The feasibility of natural orifice translumenal endoscopic surgery (NOTES) resection for rectal cancer has been demonstrated in both survival swine and fresh human cadaveric models. In preparation for transitioning to human application, our group has performed transanal NOTES rectal resection in a large series of human cadavers. This experience both solidified the feasibility of resection and allowed optimization of technique prior to clinical application. Improvement in specimen length and operative time was demonstrated with increased experience and newer platforms. This extensive laboratory experience has paved the way for successful clinical translation resulting in an ongoing clinical trial. To date, based on published reports, 4 human subjects have undergone successful hybrid transanal NOTES resection of rectal cancer. While promising, instrument limitations continue to hinder a pure transanal approach. Careful patient selection and continued development of new endoscopic and flexible-tip instruments are imperative prior to pure NOTES clinical application.

1. Introduction

Just as laparoscopy resulted in a major paradigm shift in the field of gastrointestinal surgery, NOTES has the potential to be equally as ground breaking and likely represents the next step in the evolution of minimally invasive surgery [1]. Proposed advantages of NOTES include faster recovery time, shorter hospital stays, improved pain control, and avoidance of potential abdominal wall complications including wound infection and hernia [2]. The range of operations under investigation is rapidly increasing. Currently, transvaginal, transgastric, transesophageal, and transanal approaches have been described. The international and national experience now counts several thousand cases of successfully performed hybrid transvaginal NOTES procedures including but not limited to cholecystectomy, nephrectomy, and vertical sleeve gastrectomy [39]. Progress however, continues to be hampered by instrument limitations as well as safety concerns regarding NOTES translumenal access, particularly regarding access closure.

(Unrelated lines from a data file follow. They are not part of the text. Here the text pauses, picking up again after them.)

/-- The entries of a table set, by router and destination. -/
def rtOf (t : Table) : FMap (BitVec 8) :=
  (List.range 49).flatMap fun r => ((List.range 64).filter fun d => t r d != 0).map fun d => (64 * r + d, t r d)
/-- The table set that a map lists. -/
def tableOf (m : FMap (BitVec 8)) : Table := fun r d => FMap.get 0 m (64 * r + d)
/-- The entry toward a removed die, or toward no router: none with its status (R68, R105). -/
def goneEntry (s : State) (d : Nat) : BitVec 8 := if 49 ≤ d then 7 else if s.hub.bootOut.getLsbD d then 0x0F else 0x17
/-- The tables that leave out a set of dies, with a port for every pair whose default route meets something removed (R51,
R68, R105); the router of a removed die has no other. -/
def tablesWith (s : State) (gone : Nat → Bool) (detour : Table) : Table := fun r d =>
  if r = d then 4
  else if 49 ≤ d || (decide (d < 48) && gone d) then goneEntry s d
  else if defaultOk s gone d 24 r then BitVec.ofNat 8 (defaultPort r d)
  else if decide (r < 48) && gone r then 7
  else detour r d
/-- The bytes of an image before its signature (R60). -/
def imageOf (seq : Nat) (flags : Nat) (t : Table) (nbr : Nat → DWord) : List Byte :=
  let head := bytesLe 4 0x4D595254 ++ bytesLe 4 1 ++ bytesLe 8 seq ++ bytesLe 8 flags
  let tail := List.replicate 36 0 ++ ((List.range 49).flatMap fun r => (List.range 64).map fun d => t r d) ++
    List.replicate 96 0 ++ (List.range 64).flatMap fun l => bytesLe 8 (nbr l).toNat
  head ++ bytesLe 4 (crc32c (head ++ [0, 0, 0, 0] ++ tail)).toNat ++ tail
/-- The image without its signature. -/
def unsigned (img : List Byte) : List Byte := img.take 0xEE0
/-- `n` bytes of an image. -/
def imgField (img : List Byte) (off n : Nat) : Nat := (List.range n).foldl (fun v i => v + (img.getD (off + i) 0).toNat * 2 ^ (8 * i)) 0
/-- The tables of an image. -/
def imgTable (img : List Byte) : Table := fun r d => img.getD (0x40 + 64 * r + d) 0
/-- The default neighbour of a die in a direction, N, E, S, W: the nearest surviving die (R54). -/
def nearest (alive : Nat → Bool) (site dir : Nat) : Option Nat :=
  let step (k : Nat) : Option Nat :=
    match dir with
    | 0 => if 8 * k ≤ site then some (site - 8 * k) else none
    | 1 => if site % 8 + k < 8 then some (site + k) else none
    | 2 => if site + 8 * k < 48 then some (site + 8 * k) else none
    | _ => if k ≤ site % 8 then some (site - k) else none
  (List.range 7).findSome? fun k => match step (k + 1) with | some x => if alive x then some x else none | none => none
/-- The default neighbour table over the dies that have a logical number (R54, R55). -/
def defaultNbr (logical : Nat → Nat) : Nat → DWord := fun l =>
  match (List.range 48).find? fun x => logical x == l with
  | none => 0xFFFFFFFFFFFFFFFF
  | some site =>
    let f (dir : Nat) : Nat := match nearest (fun x => logical x != 0xFFFF) site dir with | some x => logical x | none => 0xFFFF
    BitVec.ofNat 64 (f 0 * 2 ^ 48 + f 1 * 2 ^ 32 + f 2 * 2 ^ 16 + f 3)

/-- Whether a die's router is cut off: every edge of it is down or fenced at the far end. -/
def cutOff (s : State) (r : Nat) : Bool :=
  (List.range 4).all fun p => match linkOf r p with | some x => edgeMask s r p == 0 || edgeFenced s x (backPort r p) | none => true
/-- Whether a router takes part in updates (R62, R63): the hub's, and those of dies whose routers work, which are UP or in QUIESCE
and not cut off. A router that is held in reset, mapped out or cut off cannot answer (log 19). -/
def takesPart (s : State) (r : Nat) : Bool := r == 48 || (decide (r < 48) && (s.dieUp r || (s.dieSt r == 4 && !cutOff s r)))
/-- The routers that take part. -/
def routers (s : State) : List Nat := (List.range 49).filter (takesPart s)

/-- Hops of a table's route to a destination; none where it does not end there. -/
def routeHops (t : Table) (d : Nat) : Nat → Nat → Option Nat
  | 0, _ => none
  | fuel + 1, r =>
    if r = d then some 0
    else
      match linkOf r ((t r d).extractLsb' 0 3).toNat with
      | none => none
      | some x => (routeHops t d fuel x).map fun n => n + 1
/-- Whether a table's route to a destination uses a down edge. -/
def routeDown (s : State) (t : Table) (d : Nat) : Nat → Nat → Bool
  | 0, _ => false
  | fuel + 1, r =>
    r != d &&
      (let p := ((t r d).extractLsb' 0 3).toNat
       match linkOf r p with
       | none => false
       | some x => edgeDown s r p || routeDown s t d fuel x)

/-- The channel dependencies of a table: links, by router and port, that some route takes one after the other (R52). -/
def channelDeps (t : Table) : List (Nat × Nat) :=
  (List.range 49).flatMap fun d => (List.range 49).filterMap fun r =>
    if r = d then none
    else
      let p := ((t r d).extractLsb' 0 3).toNat
      match linkOf r p with
      | none => none
      | some x =>
        let q := ((t x d).extractLsb' 0 3).toNat
        if x = d || (linkOf x q).isNone then none else some (8 * r + p, 8 * x + q)
/-- What can be reached over dependencies from a set of channels. -/
def reachable (deps : List (Nat × Nat)) : Nat → List Nat → List Nat
  | 0, l => l
  | fuel + 1, l =>
    let new := (deps.filterMap fun e => if l.contains e.1 && !l.contains e.2 then some e.2 else none).eraseDups
    if new.isEmpty then l else reachable deps fuel (l ++ new)
/-- The lowest router with a channel on a cycle of the dependencies (R52, R61). -/
def cycleAt (deps : List (Nat × Nat)) : Option Nat :=
  let chans := (List.range 392).filter fun c =>
    (reachable deps 392 ((deps.filter fun e => e.1 == c).map fun e => e.2)).contains c
  chans.head?.map fun c => c / 8

/-- Why the trust die refuses to sign a table set, with the site the refusal names (R52, R61): HOPS, LOOP, LINK, CYCLE, over the
routes of every router. Within a check the first refused route is that of the lowest router, and of it to the lowest destination
(log 20). -/
def refusal (s : State) (t : Table) : Option (Nat × Nat) :=
  let pairs := (List.range 49).flatMap fun r => ((List.range 49).filter fun d => d != r && (t r d).extractLsb' 0 3 != 7).map fun d => (r, d)
  match pairs.find? fun e => match routeHops t e.2 64 e.1 with | some n => decide (24 < n) | none => false with
  | some e => some (9, e.1)
  | none =>
    match pairs.find? fun e => (routeHops t e.2 64 e.1).isNone with
    | some e => some (8, e.1)
    | none =>
      match pairs.find? fun e => routeDown s t e.2 64 e.1 with
      | some e => some (5, e.1)
      | none => (cycleAt (channelDeps t)).map fun r => (7, r)
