-- ==== Sys2Proof/Machine/EvMesh.lean ====
section
/-! DEFINITION. The mesh: packets at routers, replayed requests and memory ports, uncorrectable errors, routing-table updates,
and the reset or failure of a die (R42 to R71, R250, R326 to R335). -/
namespace Sys2Proof.Machine

/-- The header of a request (R46, R56, R118): KIND bit 5 is its world, and KIND[4:0] its operation, which is the kind of access
with an atomic's operation from 16 on (log 20); a store or an atomic carries its data in one flit. -/
def reqHdr (dest gen : Nat) (r : Req) : BitVec 128 :=
  let op := match r.kind with | .load => 0 | .store => 1 | .cas => 2 | .atomic => 16 + r.aop.toNat
  mkHdr dest r.srcSite r.srcCore 0 gen ((if r.sec then 32 else 0) + op) (if r.kind = .load then 0 else 1) r.seq r.lwm r.pa 0

/-- The completion of a request: a packet to its requester's site, with its data in one flit where it has any (R46, R50). -/
def rspMsg (s : State) (site core : Nat) (dest seq status data len : Nat) : MeshMsg :=
  { router := site, hdr := mkHdr dest site core 1 (genOf s site) 0 len seq 0 0 status, set := 0, slot := 0, data := BitVec.ofNat 256 data }

/-- A primitive packet that a router has discarded is accepted by no gate (R50, R510). -/
def losePrim (s : State) (hdr : BitVec 128) : State :=
  { s with prims := s.prims.map fun m => if m.hdr == hdr && !(s.mesh.any fun x => x.hdr == hdr) then { m with lost := true } else m }

/-- A router cannot send a packet on (R44, R46, R50, R51, R68): a request is answered with a status, in a completion that carries
no tag, and any other packet is discarded. -/
def cannotSend (s : State) (m : MeshMsg) (status : Nat) : State :=
  let s1 := errCpl s m.router
  if hdrF m.hdr 109 107 = 0 then sendMsg s1 (rspMsg s m.router 63 (hdrF m.hdr 121 116) 0 status 0 0)
  else if hdrF m.hdr 109 107 = 2 then losePrim s1 m.hdr
  else s1

/-- A router routes a packet by the table of its generation (R51, R64). -/
def routePkt (s : State) (m : MeshMsg) : State :=
  let d := hdrF m.hdr 127 122
  let old := s.regF rtstatA 2 0 == 3 && hdrF m.hdr 106 106 == s.regF rtstatA 3 3
  let e := FMap.get 0 (if old then s.rtOld else s.rt) (m.router * 64 + d)
  let p := (e.extractLsb' 0 3).toNat
  if p = 4 then s
  else if p = 7 then cannotSend s m (nonest e)
  else
    match linkOf m.router p with
    | none => cannotSend s m stUnreach
    | some x =>
      if edgeFenced s m.router p then cannotSend s m (fencedSt s d)
      else if edgeMask s m.router p = 0 then cannotSend s m stUnreach
      else sendMsg s { m with router := x }

/-- A drain marker of the old generation for a class and a destination (R64). -/
def markerMsg (s : State) (src dst cls : Nat) : MeshMsg :=
  { router := src, hdr := mkHdr dst src 63 cls (s.regF rtstatA 3 3) 31 0 0 0 0 0, set := 0, slot := 0, data := 0 }
/-- Whether a packet is a drain marker. -/
def isMarker (m : MeshMsg) : Bool := hdrF m.hdr 115 110 == 63 && hdrF m.hdr 105 100 == 31
/-- Whether one packet at a router must leave it before another (R48, R64): both are of one class and generation, from one source
to one destination; a marker comes after the packets of every core of its die. -/
def precedes (x m : MeshMsg) : Bool :=
  x.router == m.router && hdrF x.hdr 127 116 == hdrF m.hdr 127 116 && hdrF x.hdr 109 106 == hdrF m.hdr 109 106 &&
    (isMarker m || hdrF x.hdr 115 110 == hdrF m.hdr 115 110)
/-- Whether an earlier packet holds a packet back (R48): one that stands before it in the order of arrival. -/
def blocked (s : State) (m : MeshMsg) : Bool := (s.mesh.takeWhile fun x => x != m).any fun x => precedes x m

/-- The router of a packet's source holds a new-generation packet back until its destination has acknowledged the marker of the
packet's class (R64). -/
def heldBack (s : State) (m : MeshMsg) : Bool :=
  hdrF m.hdr 121 116 == m.router && s.regF rtstatA 2 0 == 3 && hdrF m.hdr 106 106 != s.regF rtstatA 3 3 &&
    s.markers.contains (m.router, hdrF m.hdr 127 122, hdrF m.hdr 109 107)
/-- A packet leaves a router, or waits there. -/
def forward (s : State) (m : MeshMsg) : State := if heldBack s m then sendMsg s m else routePkt s m

/-- The tokens that a discarded packet of class COH carried are lost (R49, R332). -/
def loseTokens (s : State) (hdr : BitVec 128) : State :=
  let line := lineOf (hdrF hdr 71 24)
  let src := hdrF hdr 121 116
  let dst := hdrF hdr 127 122
  let same (m : CohMsg) : Bool :=
    m.line == line && (m.src == src || m.src == 64 + src) && (match m.dst with | some d => d == dst | none => homeOf line == dst)
  { s with coh := match s.coh.find? same with | some m => s.coh.erase m | none => s.coh }

/-- An uncorrectable mesh error by the class of the discarded header (R332). -/
def meshError (s : State) (router cls slot addr : Nat) : State :=
  let s1 := rasLog (s.bumpReg (rascntA router) 47 32 1) router 5 11 63 0 3 0 addr
  match cls with
  | 2 => if slot < 16 then endFrame s1 slot 5 router else (List.range 16).foldl (fun t f => endFrame t f 5 router) s1
  | 3 | 4 =>
    let sweepAll (e : Nat × Die) : Nat × Die := (e.1, if s1.dieUp e.1 then { e.2 with sweep := 63 :: e.2.sweep, swept := [] } else e.2)
    { s1 with dies := s1.dies.map sweepAll }
  | _ => s1

/-- ROUTER_RECEIVE (R46 to R51, R64, R332): `set` is the die set and `slot` the frame slot that the payload names. A packet that
an earlier one of its flow holds back waits, and a marker that has reached its destination is its to acknowledge. DEST 63 in a
packet of another class than COH is discarded as a reserved value (log 20). -/
def execRouterReceive (router : Nat) (hdr : BitVec 128) (set : BitVec 48) (slot : Nat) (s : State) : Out :=
  let m : MeshMsg := { router := router, hdr := hdr, set := set, slot := slot, data := 0 }
  let same (x : MeshMsg) : Bool := x.router == router && x.hdr == hdr
  let listed := s.mesh.find? same
  let m := match listed with | some x => { m with data := x.data } | none => m
  let s1 := { s with mesh := match listed with | some x => s.mesh.erase x | none => s.mesh }
  let cls := hdrF hdr 109 107
  let d := hdrF hdr 127 122
  let bad := hdrPar hdr != hdrF hdr 7 0 || decide (5 < cls) || (decide (48 < d) && !(d == 63 && cls == 3))
  let waits := match listed with
    | some x => blocked s x || heldBack s x || (isMarker x && d == router)
    | none => blocked s m || (isMarker m && d == router)
  .next <|
    if bad then
      let s2 := if router < 48 then s1.bumpReg (merrA router) 63 48 1 else s1
      if cls < 2 then s2 else meshError (if cls = 3 then loseTokens s2 hdr else s2) router cls slot (hdrF hdr 71 24)
    else if waits then (if listed.isSome then s else sendMsg s m)
    else if d = 63 then
      (sitesOf set).foldl (fun t x =>
        if x = router then t
        else forward t { m with hdr := withPar (hdr.toNat % 2 ^ 122 + x * 2 ^ 122) }) s1
    else forward s1 m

Transanal access for colon resection has been proven safe and feasible in both swine and fresh human cadaveric models [10, 11]. The advantages of transanal access for colorectal resection are multiple. First, the availability of well-established platforms such as transanal endoscopic microsurgery (TEM) to gain access to the peritoneal cavity facilitates performance of endorectal and transrectal procedures [12]. Second, creation of the enterotomy though the organ to be resected rather than an otherwise healthy organ obviates concerns regarding safe, reproducible closure associated with other NOTES access points. In 2007, Whiteford et al. described the first transanal NOTES radical sigmoidectomy in human cadavers [13]. Although colon and mesenteric dissection could be technically achieved with use of the TEM platform, difficulties were encountered with mobilization of adequate specimen length secondary to instrument inability to overcome anatomic constraints. While instrument limitations continue to be a barrier to pure application of transanal NOTES resection, this approach has since been optimized in both a swine and fresh human cadaveric model. Based on this work, human clinical trials are currently underway worldwide [1416].

The aim of this paper is to provide a review of our experience with transanal NOTES colorectal resection as well as an update on the current status of human clinical trials worldwide.

2. Technique Development

To determine the feasibility of transanal NOTES rectosigmoid resection, a pilot study using a nonsurvival porcine model was performed [11]. Rectosigmoid resection using the TEM platform was replicated in this model. A purse-string suture was placed in the distal rectum to prevent fecal outflow and contamination. Following this, full-thickness incision of the rectal wall was performed. Upon entry into the presacral space, en-bloc resection of the rectosigmoid colon and its mesentery could be performed endoscopically. Once the peritoneal reflection was reached, the peritoneal cavity was entered and dissection of the sigmoid colon continued proximally until anatomic and instrument limitations were encountered. The colon was then pulled out through the anus, transected and a stapled colorectal anastomosis performed. Figures 1(a) and 1(b).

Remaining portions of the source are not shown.